WORK TASK:
Working from the entries below, give again each line from the first through the one containing "its right. -/", exactly and with nothing else.

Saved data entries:
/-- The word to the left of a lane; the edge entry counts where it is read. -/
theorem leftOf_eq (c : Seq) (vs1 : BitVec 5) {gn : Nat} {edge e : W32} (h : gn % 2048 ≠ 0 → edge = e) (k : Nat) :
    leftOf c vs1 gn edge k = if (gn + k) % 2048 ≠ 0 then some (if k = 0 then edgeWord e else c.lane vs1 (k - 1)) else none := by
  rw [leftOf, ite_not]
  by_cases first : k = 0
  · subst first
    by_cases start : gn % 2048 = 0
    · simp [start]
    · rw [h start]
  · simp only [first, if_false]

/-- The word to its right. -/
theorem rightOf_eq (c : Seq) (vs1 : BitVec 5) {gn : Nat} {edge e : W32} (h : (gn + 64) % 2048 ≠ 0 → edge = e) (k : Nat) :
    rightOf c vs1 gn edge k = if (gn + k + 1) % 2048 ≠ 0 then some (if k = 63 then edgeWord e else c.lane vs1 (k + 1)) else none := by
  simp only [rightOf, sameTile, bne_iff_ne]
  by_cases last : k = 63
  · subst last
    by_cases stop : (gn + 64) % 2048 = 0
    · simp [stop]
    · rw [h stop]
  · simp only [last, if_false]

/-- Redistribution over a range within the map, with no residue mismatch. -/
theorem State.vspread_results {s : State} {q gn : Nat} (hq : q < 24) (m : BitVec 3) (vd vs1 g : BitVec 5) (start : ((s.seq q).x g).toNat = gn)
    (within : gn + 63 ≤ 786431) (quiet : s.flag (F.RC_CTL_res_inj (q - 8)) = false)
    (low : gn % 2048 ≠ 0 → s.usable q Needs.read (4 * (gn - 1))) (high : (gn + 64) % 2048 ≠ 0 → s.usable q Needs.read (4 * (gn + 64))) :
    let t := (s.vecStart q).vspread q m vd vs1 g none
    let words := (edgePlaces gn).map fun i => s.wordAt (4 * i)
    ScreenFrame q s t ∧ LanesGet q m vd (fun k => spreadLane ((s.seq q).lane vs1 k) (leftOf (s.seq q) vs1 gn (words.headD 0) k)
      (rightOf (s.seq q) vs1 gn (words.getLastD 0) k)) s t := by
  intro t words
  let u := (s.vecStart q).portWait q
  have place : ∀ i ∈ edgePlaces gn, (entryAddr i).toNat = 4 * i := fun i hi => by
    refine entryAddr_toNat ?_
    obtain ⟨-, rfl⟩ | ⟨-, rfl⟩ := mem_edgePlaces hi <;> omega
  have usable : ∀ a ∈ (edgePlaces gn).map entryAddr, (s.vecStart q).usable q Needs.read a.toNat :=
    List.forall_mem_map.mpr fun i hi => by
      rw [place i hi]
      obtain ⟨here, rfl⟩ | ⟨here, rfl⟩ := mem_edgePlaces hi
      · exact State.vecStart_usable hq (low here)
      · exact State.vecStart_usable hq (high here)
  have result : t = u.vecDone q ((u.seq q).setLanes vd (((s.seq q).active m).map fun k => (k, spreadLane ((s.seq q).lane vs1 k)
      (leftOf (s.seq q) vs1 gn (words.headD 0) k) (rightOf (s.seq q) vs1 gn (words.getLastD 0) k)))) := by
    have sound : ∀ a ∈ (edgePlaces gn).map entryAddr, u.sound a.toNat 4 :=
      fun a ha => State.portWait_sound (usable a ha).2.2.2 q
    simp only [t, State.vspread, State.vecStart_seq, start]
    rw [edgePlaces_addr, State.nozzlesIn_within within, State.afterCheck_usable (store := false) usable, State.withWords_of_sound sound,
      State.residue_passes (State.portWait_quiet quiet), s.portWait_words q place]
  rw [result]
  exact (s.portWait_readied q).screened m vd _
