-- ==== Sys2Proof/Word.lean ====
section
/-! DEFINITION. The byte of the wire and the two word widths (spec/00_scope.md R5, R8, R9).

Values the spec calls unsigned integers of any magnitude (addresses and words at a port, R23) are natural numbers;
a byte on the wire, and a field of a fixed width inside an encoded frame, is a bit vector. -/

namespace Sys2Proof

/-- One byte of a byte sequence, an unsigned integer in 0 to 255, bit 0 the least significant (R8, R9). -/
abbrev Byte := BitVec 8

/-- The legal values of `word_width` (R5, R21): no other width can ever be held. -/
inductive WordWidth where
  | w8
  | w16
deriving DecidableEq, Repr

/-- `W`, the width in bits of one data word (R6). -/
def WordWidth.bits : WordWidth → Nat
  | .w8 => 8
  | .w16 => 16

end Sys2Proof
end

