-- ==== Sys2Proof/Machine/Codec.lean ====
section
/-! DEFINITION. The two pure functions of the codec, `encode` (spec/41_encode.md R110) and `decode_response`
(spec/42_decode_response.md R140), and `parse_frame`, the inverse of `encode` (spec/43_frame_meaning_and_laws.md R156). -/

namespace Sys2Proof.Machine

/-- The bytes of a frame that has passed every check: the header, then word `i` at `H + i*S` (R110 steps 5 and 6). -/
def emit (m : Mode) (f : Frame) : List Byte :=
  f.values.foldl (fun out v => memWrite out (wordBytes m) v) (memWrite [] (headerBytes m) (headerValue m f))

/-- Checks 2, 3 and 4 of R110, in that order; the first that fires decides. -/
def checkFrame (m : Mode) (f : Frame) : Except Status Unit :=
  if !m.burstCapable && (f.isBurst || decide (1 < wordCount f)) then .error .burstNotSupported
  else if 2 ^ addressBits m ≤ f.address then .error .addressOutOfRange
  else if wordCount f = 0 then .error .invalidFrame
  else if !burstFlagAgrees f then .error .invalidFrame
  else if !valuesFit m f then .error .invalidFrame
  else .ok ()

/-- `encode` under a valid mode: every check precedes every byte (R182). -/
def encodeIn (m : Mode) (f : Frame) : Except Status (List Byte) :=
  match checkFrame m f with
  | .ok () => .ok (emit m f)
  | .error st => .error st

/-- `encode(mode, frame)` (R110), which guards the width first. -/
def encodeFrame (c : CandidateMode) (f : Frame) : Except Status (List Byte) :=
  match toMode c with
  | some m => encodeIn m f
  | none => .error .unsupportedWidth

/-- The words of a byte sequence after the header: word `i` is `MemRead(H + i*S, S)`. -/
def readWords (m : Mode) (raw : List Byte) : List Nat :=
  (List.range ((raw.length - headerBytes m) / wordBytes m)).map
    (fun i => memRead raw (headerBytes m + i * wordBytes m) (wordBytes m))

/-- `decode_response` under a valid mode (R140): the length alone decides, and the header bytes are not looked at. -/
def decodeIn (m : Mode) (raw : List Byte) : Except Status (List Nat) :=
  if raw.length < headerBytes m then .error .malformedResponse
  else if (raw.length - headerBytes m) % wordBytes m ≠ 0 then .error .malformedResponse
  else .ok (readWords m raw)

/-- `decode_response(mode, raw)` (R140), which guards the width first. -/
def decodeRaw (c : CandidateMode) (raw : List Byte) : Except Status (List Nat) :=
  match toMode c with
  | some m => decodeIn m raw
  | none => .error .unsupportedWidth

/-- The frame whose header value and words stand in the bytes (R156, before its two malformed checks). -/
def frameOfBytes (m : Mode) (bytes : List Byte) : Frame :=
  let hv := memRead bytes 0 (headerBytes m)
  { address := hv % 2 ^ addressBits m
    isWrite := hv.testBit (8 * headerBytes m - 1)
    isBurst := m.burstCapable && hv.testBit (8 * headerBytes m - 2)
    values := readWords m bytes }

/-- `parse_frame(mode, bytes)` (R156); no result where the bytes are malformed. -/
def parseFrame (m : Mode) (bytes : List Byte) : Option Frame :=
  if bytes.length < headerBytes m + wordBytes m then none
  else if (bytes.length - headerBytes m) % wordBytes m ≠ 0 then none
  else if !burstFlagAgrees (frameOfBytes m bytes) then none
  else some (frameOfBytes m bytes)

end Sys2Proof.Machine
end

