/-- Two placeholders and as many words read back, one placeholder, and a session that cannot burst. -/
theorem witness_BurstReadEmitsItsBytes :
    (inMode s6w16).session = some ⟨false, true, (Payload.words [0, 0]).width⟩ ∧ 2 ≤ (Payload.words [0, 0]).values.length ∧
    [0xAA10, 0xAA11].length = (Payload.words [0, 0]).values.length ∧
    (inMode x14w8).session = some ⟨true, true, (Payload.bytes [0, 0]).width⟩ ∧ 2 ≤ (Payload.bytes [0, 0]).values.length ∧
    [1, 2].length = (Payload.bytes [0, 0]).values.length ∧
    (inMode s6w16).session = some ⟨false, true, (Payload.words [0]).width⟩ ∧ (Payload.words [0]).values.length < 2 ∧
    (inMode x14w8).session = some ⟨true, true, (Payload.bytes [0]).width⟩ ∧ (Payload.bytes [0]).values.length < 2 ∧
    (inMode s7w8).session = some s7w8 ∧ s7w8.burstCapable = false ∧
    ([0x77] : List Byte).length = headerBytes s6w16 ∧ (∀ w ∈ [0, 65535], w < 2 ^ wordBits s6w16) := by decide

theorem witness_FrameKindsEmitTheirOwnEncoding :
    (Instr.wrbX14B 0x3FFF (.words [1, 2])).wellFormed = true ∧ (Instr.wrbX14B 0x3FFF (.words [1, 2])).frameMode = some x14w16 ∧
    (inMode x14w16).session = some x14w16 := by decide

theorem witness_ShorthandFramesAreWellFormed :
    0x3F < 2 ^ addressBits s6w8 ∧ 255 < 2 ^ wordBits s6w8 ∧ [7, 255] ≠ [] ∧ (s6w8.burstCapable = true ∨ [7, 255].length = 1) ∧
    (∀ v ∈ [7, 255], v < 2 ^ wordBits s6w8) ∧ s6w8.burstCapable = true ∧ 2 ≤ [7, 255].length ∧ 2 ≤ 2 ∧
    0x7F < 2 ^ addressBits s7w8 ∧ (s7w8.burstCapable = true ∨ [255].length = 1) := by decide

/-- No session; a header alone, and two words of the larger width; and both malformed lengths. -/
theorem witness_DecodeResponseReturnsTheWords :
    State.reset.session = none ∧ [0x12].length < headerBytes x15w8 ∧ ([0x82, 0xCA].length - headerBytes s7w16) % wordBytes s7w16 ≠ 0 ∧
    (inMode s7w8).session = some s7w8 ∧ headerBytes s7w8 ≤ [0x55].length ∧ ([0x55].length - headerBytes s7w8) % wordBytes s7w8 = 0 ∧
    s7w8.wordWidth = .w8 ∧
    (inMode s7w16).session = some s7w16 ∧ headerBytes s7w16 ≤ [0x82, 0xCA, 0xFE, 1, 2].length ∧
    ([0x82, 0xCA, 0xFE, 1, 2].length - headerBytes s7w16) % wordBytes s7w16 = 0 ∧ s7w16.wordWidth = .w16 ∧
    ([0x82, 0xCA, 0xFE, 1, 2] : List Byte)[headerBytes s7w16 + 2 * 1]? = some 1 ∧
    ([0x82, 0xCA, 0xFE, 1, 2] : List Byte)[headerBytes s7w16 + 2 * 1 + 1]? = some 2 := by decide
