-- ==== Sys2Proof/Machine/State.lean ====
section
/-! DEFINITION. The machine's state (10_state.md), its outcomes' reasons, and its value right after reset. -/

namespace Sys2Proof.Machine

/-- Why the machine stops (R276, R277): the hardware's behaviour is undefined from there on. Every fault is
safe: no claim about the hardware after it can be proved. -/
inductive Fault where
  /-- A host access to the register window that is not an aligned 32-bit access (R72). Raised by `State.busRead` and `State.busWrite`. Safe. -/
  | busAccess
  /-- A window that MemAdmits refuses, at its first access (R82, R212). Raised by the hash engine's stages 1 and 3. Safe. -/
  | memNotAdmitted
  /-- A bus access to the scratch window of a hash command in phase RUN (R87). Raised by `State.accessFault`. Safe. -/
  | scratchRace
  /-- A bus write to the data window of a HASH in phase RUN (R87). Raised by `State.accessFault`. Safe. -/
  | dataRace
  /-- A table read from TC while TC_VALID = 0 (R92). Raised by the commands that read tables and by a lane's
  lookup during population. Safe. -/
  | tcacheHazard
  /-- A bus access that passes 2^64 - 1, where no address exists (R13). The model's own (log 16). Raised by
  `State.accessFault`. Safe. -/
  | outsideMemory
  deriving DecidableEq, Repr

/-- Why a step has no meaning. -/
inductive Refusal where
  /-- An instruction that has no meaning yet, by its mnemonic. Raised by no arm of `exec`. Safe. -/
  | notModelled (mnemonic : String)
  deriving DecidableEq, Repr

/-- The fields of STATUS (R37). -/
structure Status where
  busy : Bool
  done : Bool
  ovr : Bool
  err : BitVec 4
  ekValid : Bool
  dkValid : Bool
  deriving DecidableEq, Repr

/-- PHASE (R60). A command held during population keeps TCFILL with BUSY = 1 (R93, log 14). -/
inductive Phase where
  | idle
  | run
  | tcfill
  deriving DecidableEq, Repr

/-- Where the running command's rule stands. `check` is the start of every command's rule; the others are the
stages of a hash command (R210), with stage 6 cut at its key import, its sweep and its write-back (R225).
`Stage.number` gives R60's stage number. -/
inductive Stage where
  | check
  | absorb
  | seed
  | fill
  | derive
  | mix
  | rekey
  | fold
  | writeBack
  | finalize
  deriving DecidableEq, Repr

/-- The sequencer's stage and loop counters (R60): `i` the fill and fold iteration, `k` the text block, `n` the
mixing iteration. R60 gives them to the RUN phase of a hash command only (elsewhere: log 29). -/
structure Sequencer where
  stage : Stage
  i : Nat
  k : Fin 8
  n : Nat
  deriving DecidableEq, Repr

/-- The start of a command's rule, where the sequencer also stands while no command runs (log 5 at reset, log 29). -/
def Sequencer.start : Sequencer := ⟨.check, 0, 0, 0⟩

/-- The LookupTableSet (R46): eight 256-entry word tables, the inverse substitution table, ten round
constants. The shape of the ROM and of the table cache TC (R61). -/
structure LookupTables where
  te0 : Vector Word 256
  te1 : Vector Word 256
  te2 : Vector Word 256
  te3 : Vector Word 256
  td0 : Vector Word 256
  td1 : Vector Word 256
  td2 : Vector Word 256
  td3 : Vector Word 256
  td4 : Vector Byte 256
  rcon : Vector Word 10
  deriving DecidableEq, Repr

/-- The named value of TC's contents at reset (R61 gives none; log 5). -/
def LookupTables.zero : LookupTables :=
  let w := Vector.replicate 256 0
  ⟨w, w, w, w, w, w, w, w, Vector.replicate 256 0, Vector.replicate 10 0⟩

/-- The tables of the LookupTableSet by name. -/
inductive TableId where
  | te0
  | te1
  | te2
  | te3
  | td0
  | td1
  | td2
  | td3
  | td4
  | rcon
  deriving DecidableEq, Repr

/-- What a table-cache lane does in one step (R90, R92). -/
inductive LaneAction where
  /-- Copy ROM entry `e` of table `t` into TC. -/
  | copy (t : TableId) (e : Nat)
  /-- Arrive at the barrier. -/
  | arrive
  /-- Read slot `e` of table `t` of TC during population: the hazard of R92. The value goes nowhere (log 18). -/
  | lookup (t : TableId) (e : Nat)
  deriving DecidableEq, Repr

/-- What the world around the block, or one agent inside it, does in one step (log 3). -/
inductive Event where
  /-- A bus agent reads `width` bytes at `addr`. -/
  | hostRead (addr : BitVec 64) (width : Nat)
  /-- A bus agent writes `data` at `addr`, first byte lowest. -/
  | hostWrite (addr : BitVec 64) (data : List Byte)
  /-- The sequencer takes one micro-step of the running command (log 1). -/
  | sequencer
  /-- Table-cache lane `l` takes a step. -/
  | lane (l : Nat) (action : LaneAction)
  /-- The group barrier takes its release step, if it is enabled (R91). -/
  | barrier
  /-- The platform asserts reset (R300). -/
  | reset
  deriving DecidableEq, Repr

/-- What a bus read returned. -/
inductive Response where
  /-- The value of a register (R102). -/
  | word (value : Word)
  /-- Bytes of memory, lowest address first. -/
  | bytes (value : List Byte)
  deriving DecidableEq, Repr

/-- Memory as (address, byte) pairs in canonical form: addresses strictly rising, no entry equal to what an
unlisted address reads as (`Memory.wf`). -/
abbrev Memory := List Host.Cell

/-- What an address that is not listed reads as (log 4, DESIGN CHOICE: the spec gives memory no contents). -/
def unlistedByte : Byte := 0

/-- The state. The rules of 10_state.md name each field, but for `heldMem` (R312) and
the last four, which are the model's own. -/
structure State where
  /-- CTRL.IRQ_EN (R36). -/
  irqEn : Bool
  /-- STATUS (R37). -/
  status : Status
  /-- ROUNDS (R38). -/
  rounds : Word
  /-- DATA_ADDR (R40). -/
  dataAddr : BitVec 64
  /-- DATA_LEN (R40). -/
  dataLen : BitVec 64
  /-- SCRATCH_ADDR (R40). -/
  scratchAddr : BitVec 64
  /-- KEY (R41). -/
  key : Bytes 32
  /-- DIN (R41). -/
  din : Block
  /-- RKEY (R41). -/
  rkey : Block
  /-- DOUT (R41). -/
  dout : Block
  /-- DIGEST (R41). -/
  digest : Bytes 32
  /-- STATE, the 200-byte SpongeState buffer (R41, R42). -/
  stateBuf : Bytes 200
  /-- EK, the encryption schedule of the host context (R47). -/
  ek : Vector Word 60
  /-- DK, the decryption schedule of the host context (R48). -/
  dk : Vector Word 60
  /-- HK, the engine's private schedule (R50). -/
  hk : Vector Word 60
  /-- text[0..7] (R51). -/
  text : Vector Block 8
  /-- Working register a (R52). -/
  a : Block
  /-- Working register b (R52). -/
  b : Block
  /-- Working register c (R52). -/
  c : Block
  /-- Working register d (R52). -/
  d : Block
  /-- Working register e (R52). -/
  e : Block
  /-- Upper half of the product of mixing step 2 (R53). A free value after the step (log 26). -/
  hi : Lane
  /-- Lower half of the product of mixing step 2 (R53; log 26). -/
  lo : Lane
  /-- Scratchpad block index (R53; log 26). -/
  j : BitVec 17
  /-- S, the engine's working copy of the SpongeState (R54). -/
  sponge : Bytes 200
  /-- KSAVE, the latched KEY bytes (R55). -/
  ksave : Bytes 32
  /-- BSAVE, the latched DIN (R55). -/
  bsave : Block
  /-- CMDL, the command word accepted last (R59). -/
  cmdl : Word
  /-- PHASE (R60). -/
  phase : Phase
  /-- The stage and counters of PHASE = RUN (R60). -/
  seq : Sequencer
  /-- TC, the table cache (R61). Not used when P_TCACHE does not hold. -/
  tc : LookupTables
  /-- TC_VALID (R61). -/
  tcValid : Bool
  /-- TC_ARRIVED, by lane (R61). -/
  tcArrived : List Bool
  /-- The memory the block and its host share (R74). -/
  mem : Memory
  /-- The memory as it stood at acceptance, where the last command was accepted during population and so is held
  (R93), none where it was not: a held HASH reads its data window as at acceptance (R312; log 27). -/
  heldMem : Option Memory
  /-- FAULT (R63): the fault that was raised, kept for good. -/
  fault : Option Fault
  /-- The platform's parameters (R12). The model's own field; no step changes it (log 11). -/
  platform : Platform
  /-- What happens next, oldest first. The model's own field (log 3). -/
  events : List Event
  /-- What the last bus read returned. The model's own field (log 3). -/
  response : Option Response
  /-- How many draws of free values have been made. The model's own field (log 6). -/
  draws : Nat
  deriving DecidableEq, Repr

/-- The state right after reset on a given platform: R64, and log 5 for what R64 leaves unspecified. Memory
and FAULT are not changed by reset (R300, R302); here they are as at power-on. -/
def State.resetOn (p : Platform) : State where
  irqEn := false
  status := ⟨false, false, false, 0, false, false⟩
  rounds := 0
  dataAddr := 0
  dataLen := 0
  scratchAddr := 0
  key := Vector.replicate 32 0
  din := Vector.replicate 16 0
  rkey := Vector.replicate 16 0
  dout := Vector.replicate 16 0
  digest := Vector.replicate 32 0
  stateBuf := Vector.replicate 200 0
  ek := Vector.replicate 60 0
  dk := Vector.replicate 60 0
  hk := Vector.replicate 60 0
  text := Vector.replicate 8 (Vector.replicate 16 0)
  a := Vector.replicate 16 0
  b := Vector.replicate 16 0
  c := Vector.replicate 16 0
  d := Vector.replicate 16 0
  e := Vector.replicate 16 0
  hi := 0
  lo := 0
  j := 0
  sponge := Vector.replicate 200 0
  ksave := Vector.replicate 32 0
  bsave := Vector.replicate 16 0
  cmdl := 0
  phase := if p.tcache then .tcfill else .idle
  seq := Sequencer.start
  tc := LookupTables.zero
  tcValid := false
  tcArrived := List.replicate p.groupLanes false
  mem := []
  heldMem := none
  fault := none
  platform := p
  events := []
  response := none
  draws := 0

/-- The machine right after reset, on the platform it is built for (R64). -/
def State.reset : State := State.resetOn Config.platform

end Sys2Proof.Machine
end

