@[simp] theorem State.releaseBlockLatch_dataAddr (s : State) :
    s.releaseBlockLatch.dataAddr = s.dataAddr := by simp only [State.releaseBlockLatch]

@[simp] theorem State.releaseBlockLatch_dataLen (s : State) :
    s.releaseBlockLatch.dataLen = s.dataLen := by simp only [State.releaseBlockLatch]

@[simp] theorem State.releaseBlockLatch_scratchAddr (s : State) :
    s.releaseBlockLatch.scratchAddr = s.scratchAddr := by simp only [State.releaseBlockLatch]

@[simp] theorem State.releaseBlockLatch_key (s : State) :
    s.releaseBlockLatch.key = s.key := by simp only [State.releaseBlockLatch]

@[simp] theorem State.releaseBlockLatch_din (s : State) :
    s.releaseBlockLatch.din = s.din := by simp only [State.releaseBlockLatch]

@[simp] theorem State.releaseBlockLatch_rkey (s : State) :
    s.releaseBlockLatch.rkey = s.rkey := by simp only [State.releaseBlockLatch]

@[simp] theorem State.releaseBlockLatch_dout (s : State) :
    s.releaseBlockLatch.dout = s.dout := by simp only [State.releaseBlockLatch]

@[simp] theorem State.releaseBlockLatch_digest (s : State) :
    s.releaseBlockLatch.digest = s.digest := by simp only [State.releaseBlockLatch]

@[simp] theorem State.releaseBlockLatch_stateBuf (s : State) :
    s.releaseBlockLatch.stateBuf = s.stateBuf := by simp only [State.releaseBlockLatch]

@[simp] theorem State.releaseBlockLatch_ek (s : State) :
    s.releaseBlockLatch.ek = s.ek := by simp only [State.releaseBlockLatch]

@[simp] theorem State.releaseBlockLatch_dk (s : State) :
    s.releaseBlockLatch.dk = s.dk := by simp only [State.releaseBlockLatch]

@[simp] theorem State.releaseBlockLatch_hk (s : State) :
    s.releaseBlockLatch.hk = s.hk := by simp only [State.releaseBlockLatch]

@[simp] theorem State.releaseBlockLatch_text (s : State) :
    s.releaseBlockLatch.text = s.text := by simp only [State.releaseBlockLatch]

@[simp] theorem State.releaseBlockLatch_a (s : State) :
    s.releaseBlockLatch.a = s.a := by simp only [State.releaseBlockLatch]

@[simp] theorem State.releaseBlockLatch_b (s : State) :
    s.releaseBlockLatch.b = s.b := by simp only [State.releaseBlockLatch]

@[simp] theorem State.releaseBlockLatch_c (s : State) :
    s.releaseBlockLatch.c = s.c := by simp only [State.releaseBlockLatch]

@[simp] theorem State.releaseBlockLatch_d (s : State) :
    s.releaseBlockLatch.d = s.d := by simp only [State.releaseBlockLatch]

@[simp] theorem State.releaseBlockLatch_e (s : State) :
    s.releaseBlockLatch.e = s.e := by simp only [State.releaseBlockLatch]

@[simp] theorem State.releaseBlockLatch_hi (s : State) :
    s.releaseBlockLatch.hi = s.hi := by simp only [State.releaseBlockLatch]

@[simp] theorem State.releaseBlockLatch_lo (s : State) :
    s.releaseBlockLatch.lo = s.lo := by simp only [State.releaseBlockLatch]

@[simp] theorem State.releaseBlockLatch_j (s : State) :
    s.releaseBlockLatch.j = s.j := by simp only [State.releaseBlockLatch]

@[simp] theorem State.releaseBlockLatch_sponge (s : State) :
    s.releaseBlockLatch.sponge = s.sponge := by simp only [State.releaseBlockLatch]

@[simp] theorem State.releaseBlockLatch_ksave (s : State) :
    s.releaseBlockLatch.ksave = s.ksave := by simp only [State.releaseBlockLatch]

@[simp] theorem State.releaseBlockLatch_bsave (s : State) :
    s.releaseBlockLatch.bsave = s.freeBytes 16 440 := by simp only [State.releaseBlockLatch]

ANSWER SECTION:
/-- The word to the left of a lane; the edge entry counts where it is read. -/
theorem leftOf_eq (c : Seq) (vs1 : BitVec 5) {gn : Nat} {edge e : W32} (h : gn % 2048 ≠ 0 → edge = e) (k : Nat) :
    leftOf c vs1 gn edge k = if (gn + k) % 2048 ≠ 0 then some (if k = 0 then edgeWord e else c.lane vs1 (k - 1)) else none := by
  rw [leftOf, ite_not]
  by_cases first : k = 0
  · subst first
    by_cases start : gn % 2048 = 0
    · simp [start]
    · rw [h start]
  · simp only [first, if_false]

/-- The word to its right. -/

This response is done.